人に悩みを打ち明けるのは難しい。労力もいる。

相手がいるということは、どうしたら伝わるのかを考えながら話さなければいけないし、相手が嫌じゃないかを気にしなければいけない。いや、そもそも、朔太郎が言っているように、「自分の悩みを言語化する難しさ」に直面することになる。これはとても難題だ。二重三重に苦労しなければいけない。しかもその結果、何かが解決するかと言ったら、大抵は解決しない。同情されたり、慰められたりして終わりだ。何にもならない。

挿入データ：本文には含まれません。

/-- R134: whether an INVR of a core's thread, in progress, covers the line of a place: its stores are held. -/
def invrHolds (s : State) (c : Nat) (p : Place) : Bool :=
  match p with
  | .page kind pkg pa => (s.core c).threads.any (fun x => match x.2.wait with
    | .range 1 _ _ _ (some (_, _, held)) => held.any (fun (h : PageKind × Nat × Nat) => h.1 = kind &&
        decide (h.2.1 ≤ domAddr pkg pa / 64) && decide (domAddr pkg pa / 64 < h.2.1 + h.2.2))
    | _ => false)
  | _ => false

/-- R111, R134, R161, R229, R230: whether a piece waits: for an earlier access of its thread to overlapping bytes, a
relaxed one or a posted store that is on its way; for an earlier write to the host; for an INVR; or for an engine that
is to write its private line. -/
def mustWait (s : State) (r : TRef) (t : Thread) (rid : Option Nat) (u : MUnit) (p : Place) : Bool :=
  !u.op.isWatch &&
    (t.relaxed.any (fun x => x.fault.isNone && (match rid with | some id => decide (x.id < id) | none => true) &&
        (behind x u p || hostBehind x p)) ||
      (match u.op with | .store _ => invrHolds s r.core p | _ => false) ||
      (match p with
       | .page .priv _ pa => s.cmds.any (fun q => q.2.core = r.core && q.2.accepted && q.2.priv.contains (pa / 64))
       | .page .remotePosted pkg pa => s.out.any (fun q => q.2.kind = 0 && q.2.thread = some r &&
           q.2.cmd.isNone && decide (q.2.addr < domAddr pkg pa + u.size) &&
           decide (domAddr pkg pa < q.2.addr + q.2.size))
       | _ => false))

/-! ## An access that has left the rotation -/

/-- R244, R245: whether a load that has been translated moves its thread instead. -/
def autoMigrates (s : State) (t : Thread) (a : Access) (mig : Bool) : Bool :=
  a.auto && mig && mayMigrate s t

/-- R330: a walk of a page at a waystation joined, or started. -/
def joinWalk (s : State) (r : TRef) (t : Thread) (va : Word) : State :=
  let w := coreWs s r.core
  match walkOf s w t.part t.proc va with
  | some k => { s with walks := s.walks.map (fun x =>
      if x.id = k.id && !x.waiters.contains r then { x with waiters := x.waiters ++ [r] } else x) }
  | none =>
    let k : Walk := { id := s.fresh, ws := w, part := t.part, proc := t.proc, va := va, waiters := [r],
                      marked := false }
    (({ s with walks := s.walks ++ [k] } : State).bump).post (.walkComplete s.fresh)

/-- What the access asks of R107's checks at a page. -/
def Access.kind (a : Access) (u : MUnit) : AKind :=
  match u.op with
  | .load => if u.size = 8 then .ldd else if u.size = 16 then .ldq else .ld
  | .store _ => if u.size = 8 then .std else .st
  | .amo _ _ | .cas _ _ => .amo a.sup
  | .ldfe | .stfe _ => .fe
  | .watch | .unwatch | .unwatchAll => .watch
  | .waitge _ => .wait
  | .join => .cell false
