-- ==== Sys2Proof/Machine/MemAccess.lean ====
section
/-!
DEFINITION. MemAccess.lean: the loads, stores, full/empty instructions and atomics (R109 to R124), FENCE
(R125), watches and sleeping (R126 to R131), and the issue of the range operations (R132, R135).
-/
namespace Sys2Proof.Machine
open Sys2Proof

/-! ## Loads and stores (R109 to R113) -/

/-- R107: the kind of a load or a store of a size. -/
def loadKind (size : Nat) : AKind := if size = 8 then .ldd else .ld
def storeKind (size : Nat) : AKind := if size = 8 then .std else .st

/-- R111: whether the relaxed bit has an effect on an address. -/
def relaxable (va : Word) : Bool :=
  match classOf va with
  | .own _ | .cw _ _ | .dev _ => false
  | _ => true

/-- R111: relaxed accesses of one kind outstanding. MODEL'S CHOICE (log entry 80): one that has faulted, and whose fault
is still to be reported, no longer counts against the limits. -/
def relaxedCount (t : Thread) (load : Bool) : Nat :=
  count (fun x : Relaxed => x.load = load && x.fault.isNone) t.relaxed

/-- R111: a relaxed access of a thread that stays in the rotation; beyond the limit it waits, not issued. A
fault found here is deferred (R113). -/
def startRelaxed (s : State) (c slot : Nat) (t : Thread) (us : List MUnit) (align : Nat) (k : AKind)
    (load : Bool) (dstG dstV : Option Nat) (fin : Finish) : State :=
  if (if load then 4 else 16) ≤ relaxedCount t load then
    beginWait (s.modThread c slot (fun u => { u with pc := t.ipc, stepping := t.stepping })) c slot .waiting
      (.relaxedRoom load)
  else
    let acc := fun (us : List MUnit) =>
      ({ units := us, fin := fin, checked := false, issued := (s.core c).cyc, load := load, auto := false,
         sup := false } : Access)
    let id := s.fresh
    let add := fun (x : Relaxed) =>
      (s.modThread c slot (fun t => { t with relaxed := t.relaxed ++ [x] })).bump
    match classify s c t.part align k us with
    | (_, some f) =>
      add { id := id, load := load, dstG := dstG, dstV := dstV, word := t.iword, acc := acc us,
            fault := some { f with word := t.iword } }
    | (us, none) =>
      let s := add { id := id, load := load, dstG := dstG, dstV := dstV, word := t.iword, acc := acc us }
      let s := match dstG with
        | some d => rcPut s c slot d .pending
        | none => s
      pump s ⟨c, slot⟩ (some id)

/-- R65: the address of an M-format access. -/
def eaM (t : Thread) (a : BitVec 7) (off : BitVec 8) (size : Nat) : Word := t.gv a.toNat + offM off size

/-- R20, R111: the register for which a load is to get an entry of the register cache: that of a relaxed load which is
within the limit. -/
def loadEntry (d : BitVec 7) (r : BitVec 1) (ea : Thread → Word) (t : Thread) : Option Nat :=
  if r = 1#1 && relaxable (ea t) && d != 0#7 && decide (relaxedCount t true < 4) then some d.toNat else none

/-- An M-format load (R109, R111). -/
def opLoad (i : Instr) (g : BitVec 3) (d a : BitVec 7) (off : BitVec 8) (r : BitVec 1) (size : Nat)
    (signed : Bool) : State → Host.Outcome State Fault Refusal :=
  issue i { guard := g, g := [d.toNat, a.toNat], reads := [a.toNat], writes := [d.toNat]
            alloc := loadEntry d r (fun t => eaM t a off size) }
    (fun c slot t s =>
      let us := [piece (eaM t a off size) size .load]
      if r = 1#1 && relaxable (eaM t a off size) then
        startRelaxed s c slot t us size (loadKind size) true (if d = 0#7 then none else some d.toNat) none
          (.g d.toNat signed)
      else startAccess s c slot t us size (loadKind size) (.g d.toNat signed) true false)

/-- An M-format store (R109, R111). -/
def opStore (i : Instr) (g : BitVec 3) (d a : BitVec 7) (off : BitVec 8) (r : BitVec 1) (size : Nat) :
    State → Host.Outcome State Fault Refusal :=
  issue i { guard := g, g := [d.toNat, a.toNat], reads := [d.toNat, a.toNat] }
    (fun c slot t s =>
      let us := [piece (eaM t a off size) size (.store (leBytes (t.gv d.toNat).toNat size))]
      if r = 1#1 && relaxable (eaM t a off size) then
        startRelaxed s c slot t us size (storeKind size) false none none .none
      else startAccess s c slot t us size (storeKind size) .none false false)

/-- LDBN (R109). -/
def execLdbn (g : BitVec 3) (d a : BitVec 7) (off8 : BitVec 8) (r : BitVec 1) :
    State → Host.Outcome State Fault Refusal := opLoad (.ldbn g d a off8 r) g d a off8 r 1 false

/-- LDHN (R109). -/
def execLdhn (g : BitVec 3) (d a : BitVec 7) (off8 : BitVec 8) (r : BitVec 1) :
    State → Host.Outcome State Fault Refusal := opLoad (.ldhn g d a off8 r) g d a off8 r 2 false

/-- LDWN (R109). -/
def execLdwn (g : BitVec 3) (d a : BitVec 7) (off8 : BitVec 8) (r : BitVec 1) :
    State → Host.Outcome State Fault Refusal := opLoad (.ldwn g d a off8 r) g d a off8 r 4 false

/-- LDD (R109). -/
def execLdd (g : BitVec 3) (d a : BitVec 7) (off8 : BitVec 8) (r : BitVec 1) :
    State → Host.Outcome State Fault Refusal := opLoad (.ldd g d a off8 r) g d a off8 r 8 false

/-- LDBS (R109). -/
def execLdbs (g : BitVec 3) (d a : BitVec 7) (off8 : BitVec 8) (r : BitVec 1) :
    State → Host.Outcome State Fault Refusal := opLoad (.ldbs g d a off8 r) g d a off8 r 1 true

/-- LDHS (R109). -/
def execLdhs (g : BitVec 3) (d a : BitVec 7) (off8 : BitVec 8) (r : BitVec 1) :
    State → Host.Outcome State Fault Refusal := opLoad (.ldhs g d a off8 r) g d a off8 r 2 true

/-- LDWS (R109). -/
def execLdws (g : BitVec 3) (d a : BitVec 7) (off8 : BitVec 8) (r : BitVec 1) :
    State → Host.Outcome State Fault Refusal := opLoad (.ldws g d a off8 r) g d a off8 r 4 true

/-- STB (R109). -/
def execStb (g : BitVec 3) (d a : BitVec 7) (off8 : BitVec 8) (r : BitVec 1) :
    State → Host.Outcome State Fault Refusal := opStore (.stb g d a off8 r) g d a off8 r 1

/-- STH (R109). -/
def execSth (g : BitVec 3) (d a : BitVec 7) (off8 : BitVec 8) (r : BitVec 1) :
    State → Host.Outcome State Fault Refusal := opStore (.sth g d a off8 r) g d a off8 r 2

/-- STW (R109). -/
def execStw (g : BitVec 3) (d a : BitVec 7) (off8 : BitVec 8) (r : BitVec 1) :
    State → Host.Outcome State Fault Refusal := opStore (.stw g d a off8 r) g d a off8 r 4

/-- STD (R109). -/
def execStd (g : BitVec 3) (d a : BitVec 7) (off8 : BitVec 8) (r : BitVec 1) :
    State → Host.Outcome State Fault Refusal := opStore (.std g d a off8 r) g d a off8 r 8

/-- R110: the registers of the pair that a field names, low and high. -/
def pairLo (d : BitVec 7) : Nat := d.toNat / 2 * 2
def pairHi (d : BitVec 7) : Nat := d.toNat / 2 * 2 + 1

/-- R110: the 16 bytes of a register pair. -/
def pairBytes (t : Thread) (d : BitVec 7) : List Byte :=
  wordBytes (t.gv (pairLo d)) ++ wordBytes (t.gv (pairHi d))

/-- Whether an address is no own-scratchpad address: R236 has a pair commit first. -/
def offCore (va : Word) : Bool :=
  match classOf va with
  | .own _ => false
  | _ => true

/-- LDQ (R110). -/
def execLdq (g : BitVec 3) (d a : BitVec 7) : State → Host.Outcome State Fault Refusal :=
  issue (.ldq g d a) { guard := g, g := [d.toNat, a.toNat], reads := [a.toNat],
                       writes := [pairLo d, pairHi d], drain := true,
                       commit := fun t => offCore (t.gv a.toNat) }
    (fun c slot t s =>
      startAccess s c slot t [piece (t.gv a.toNat) 16 .load] 16 .ldq (.pair d.toNat) true false)

/-- STQ (R110). -/
def execStq (g : BitVec 3) (d a : BitVec 7) : State → Host.Outcome State Fault Refusal :=
  issue (.stq g d a) { guard := g, g := [d.toNat, a.toNat], reads := [pairLo d, pairHi d, a.toNat],
                       drain := true }
    (fun c slot t s =>
      startAccess s c slot t [piece (t.gv a.toNat) 16 (.store (pairBytes t d))] 16 .st .none false false)

/-! ## Full/empty words (R115, R116) -/

/-- R126, R116: a wait that needs an entry of a watch store is registered, or waits for an entry. The Bool
tells which; the state has the registration. -/
def register (s : State) (r : TRef) (p : Place) (w : Watch) : State × Bool :=
  if storeRoom s r.core p then (addWatch s w, true)
  else ({ s with entryWait := s.entryWait ++ [(r, p)] }, false)

/-- R115: the act of a waiting LDFE (`load`) or STFE at its word: none when it must wait. -/
def feAct (s : State) (r : TRef) (load : Bool) (d : Nat) (va : Word) (q off : Nat) (data : Word) :
    Except FaultInfo (Option State) :=
  let s := feFirst s q off 8
  let k := s.core q
  let own := q = r.core
  if k.fenced && !own then .error (mkFault fcPoison va 0#64)
  else if load != fullBit k off then .ok none
  else if load then
    if spadPoison k off 8 then .error (mkFault fcPoison va 0#64)
    else .ok (some (changeFull (writeG s r.core r.slot d (leWord (Mem.readN k.spad off 8))) q off false))
  else
    let s := if own then s.modCore q (fun k => logUndo k off 8) else s
    .ok (some (changeFull (writePlace s q (.spad q off) (wordBytes data) false) q off true))

/-- R116: the thread's state while it waits on a word: asleep once registered. -/
def feWait (s : State) (c slot : Nat) (load : Bool) (d : Nat) (va : Word) (p : Place) (data : Word) : State :=
  match register s ⟨c, slot⟩ p { place := p, thread := ⟨c, slot⟩, kind := .fe } with
  | (s, true) => beginWait s c slot .sleeping (.fe load d va p data true)
  | (s, false) => beginWait s c slot .waiting (.fe load d va p data false)

/-- A waiting LDFE or STFE as it issues (R115). -/
def startFe (s : State) (c slot : Nat) (t : Thread) (load : Bool) (d : Nat) (va data : Word) : State :=
  if va.toNat % 8 != 0 then takeFault s c slot (mkFault fcMisalign va 8#64)
  else match checkClass s c t.part va .fe with
    | .error f => takeFault s c slot f
    | .ok (some (.spad q off)) =>
      if offCore va then
        let s := beginWait s c slot .waiting (.fe load d va (.spad q off) data false)
        (s.modCore q (fun k => { k with guests := k.guests ++ [(⟨c, slot⟩, none)] })).post (.guestAccess q)
      else match feAct s ⟨c, slot⟩ load d va q off data with
        | .error f => takeFault s c slot f
        | .ok (some s') => s'
        | .ok none => feWait (feFirst s q off 8) c slot load d va (.spad q off) data
    | .ok _ => takeFault s c slot (prot va 3)

/-- LDFE (R115). -/
def execLdfe (g : BitVec 3) (d a b : BitVec 7) : State → Host.Outcome State Fault Refusal :=
  issue (.ldfe g d a b) { guard := g, g := [d.toNat, a.toNat, b.toNat], reads := [a.toNat],
                          writes := [d.toNat, b.toNat], drain := true,
                          commit := fun t => offCore (t.gv a.toNat) }
    (fun c slot t s =>
      if b = 0#7 then startFe s c slot t true d.toNat (t.gv a.toNat) 0#64
      else startAccess s c slot t [piece (t.gv a.toNat) 8 .ldfe] 8 .fe (.feLoad d.toNat b.toNat) false false)

/-- STFE (R115). -/
def execStfe (g : BitVec 3) (d a b : BitVec 7) : State → Host.Outcome State Fault Refusal :=
  issue (.stfe g d a b) { guard := g, g := [d.toNat, a.toNat, b.toNat], reads := [d.toNat, a.toNat],
                          writes := [b.toNat], drain := true,
                          commit := fun t => offCore (t.gv a.toNat) }
    (fun c slot t s =>
      if b = 0#7 then startFe s c slot t false 0 (t.gv a.toNat) (t.gv d.toNat)
      else startAccess s c slot t [piece (t.gv a.toNat) 8 (.stfe (t.gv d.toNat))] 8 .fe (.status b.toNat)
        false false)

つらいとき、頼れるべき人は誰でもない自分自身である。そして自分以外に存在しない。

もし存在するとしたら、それはとても幸運なことだ。

愛すべき家族、恋人、友人。

自分以外に一人ても頼れる人がいたら…。


苦しいときに、先の精神科だか何かの発言を見て更に心が削られながらも見つけたブログがあった。

今日まで生きたあなたに敬意を示す、と書いてあった。

私はそのブログに深く助けられ、今でも辛いときは読むようにしている。


明日明後日、1年後、3年後、10年後、私がどう生きているのか、幸せか苦しんでいるか、そもそも生きているか、何もわからない。


けど、私は今日も生きている。


苦しみもがき涙を流しながらも一分一秒を必死に生きている。

この事実に私も私自身に敬意を示したい。


過去の私へ。

貴方は必死に生きてきた。

つらいこともたくさんあった。幸せと思えないかもしれない。けど生きていた。

今はただ、その事実だけに目を向けて、敬意を示したい。


未来の私へ。

辛いときは過去の私に目を向けて欲しい。

貴方はたくさん乗り越えてきた。

だから今も乗り越えろ、と言いたいわけではない。

あなたの好きなように人生を歩んで欲しい。

大切な人は傷つけず、自分も傷つけず、上手く折り合いをつけながら、悩みながら。

つらかったら、休んで欲しい。

苦しかったら、泣いて欲しい。

自分のために、生きて欲しい。


好きなことを思い出して、ゆっくり楽しんで。

どうせ後悔だらけの人生なんだ、気負わずに、ただ時を過ごして暮れればそれで、多分大丈夫だから。